Yes monitoring and see the graphs generated as we see in onprem
Thank you for such a brief information! I am totally new to Amazon glue so just wanted to know, Can we convert csv file to .txt file?
when we talk about conversion; we talk about format conversion like CSV to TSV to JSON to PARQUET. So what would be the format in the .txt file.
can you please tell me how to read the data directly from s3 trough job with spark script
to read data directly from s3 - you can create Glue Job with Python Shell. In the job, you can use Python Boto3 SDK to read data directly from S3 bucket.
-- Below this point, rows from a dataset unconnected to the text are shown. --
-- ==== Sys2Proof/Word.lean ====
section
/-! DEFINITION. The word types of Kalnader: 64-bit registers, 8-bit bytes, and plain byte strings (R3: little-endian). -/

namespace Sys2Proof

/-- A register, a code of a command or a 64-bit value (R456). -/
abbrev Word := BitVec 64

/-- One byte of scratch, of a buffer, of the keeper or of a message. -/
abbrev Byte := BitVec 8

/-- A 64 B block: a request descriptor (R48) or the parameter block of an engine instruction (R112). -/
abbrev Block := BitVec 512

/-- A string of bytes, lowest address first. -/
abbrev Bytes := List Byte

end Sys2Proof
end

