-- ==== Sys2Proof/Config.lean ====
section
/-! DEFINITION. What the spec leaves to an implementation, or leaves open: opaque constants without a body, so that a claim holds whatever they are. Each is named in the assumption log. -/

namespace Sys2Proof.Config

/-- Free value number n (log 1): a value that the spec leaves undefined. -/
opaque freeWord : Nat → Word

/-- Byte i of free value number n (log 1). -/
opaque freeByte : Nat → Nat → Byte

/-- Whether free choice number n falls one way (log 1). -/
opaque freeBool : Nat → Bool

/-- KCAP6, fixed at sign-off (R17, log 6). -/
opaque coreMhz : BitVec 16
/-- KCAP6.PK_MHZ (log 6). -/
opaque pkMhz : BitVec 16
/-- KCAP6.MM_MHZ (log 6). -/
opaque mmMhz : BitVec 16

/-- Whether an aon_clk edge falls in core clock n (R447, log 2). -/
opaque aonEdge : Nat → Bool

/-- kp_clk, pk_clk and the like in terms of core clocks: cycles of kp_clk in n core clocks (log 8). -/
opaque kpCycles : Nat → Nat
/-- Cycles of pk_clk in n core clocks (log 8). -/
opaque pkCycles : Nat → Nat

/-! ### The test port's inputs (log 153) -/

/-- Whether a rising edge of tck falls in core clock n. -/
opaque tckEdge : Nat → Bool
/-- The level of tms in core clock n. -/
opaque tms : Nat → Bool
/-- The level of tdi in core clock n. -/
opaque tdi : Nat → Bool
/-- The kind and the operand of the instrument that the bits of the instruction register select. -/
opaque tapCode : List Bool → Nat × Nat

/-- Core clocks from core supply good to the release of the logic's reset, at most 4 µs of them (R393, log 154). -/
opaque logicReset : Nat → Nat

/-! ### What a standard or the spec leaves to the design (log 9) -/

/-- The number from which ECDSA signing takes k: 48 B of hedge mixed with d and e, in a way that the spec does not give
(R195). -/
opaque hedge : Bytes → Nat → Nat → Nat

/-- Base number i of the probable-prime tests of a curve: a fixed expansion of its fingerprint that the spec does not give
(R229). -/
opaque mrBase : Bytes → Nat → Nat

end Sys2Proof.Config
end

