end Sys2Proof.Machine
end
Have a look at this lab provided by AWS. It has example of Python Shell script which you are looking for - lakeformation.aworkshop.io/40-beginner/402-etl/4022-python-container.html
Thank you
can you explain how to do the row partition using config file in s3 and through glue job
Hi, this link will help - docs.aws.amazon.com/glue/latest/dg/aws-glue-programming-etl-partitions.html
i have done the workshop of part1 and part 2 . thankyou for helping us lean to building ETL jobs. This dojo is really useful to have hand on experience and basic step for building production ETL. I have a suggestion . After Create Developer Endpoint currently in aws there is no option to create sage maker notebook. could you add a video on how to use zeppelin. else i will go through the AWS Glue Studio video .
It could be because of sagemaker notebook supportability for a particular AWS Region. Which region, you are using?
@@AWSTutorialsOnline Paris eu-west-3
i have a doubt. when we run crawler, the date filed is showing as string. it there a way to show date as date ? do we need to convert 'dd-mm-yyyy' to timestamp
Could you help me in doing the workshop, it is urgency for me
@@divyathanikonda3666 i am also looking my project also aws glue
Why you emphasized on creating the s3 bucket in frankfurt region any not any other ?
any region will work :)
Hi bro, I was working normally till create my notebook using sagemaker but this error that you can see below appear and I cannot create my notebook , what can I do ?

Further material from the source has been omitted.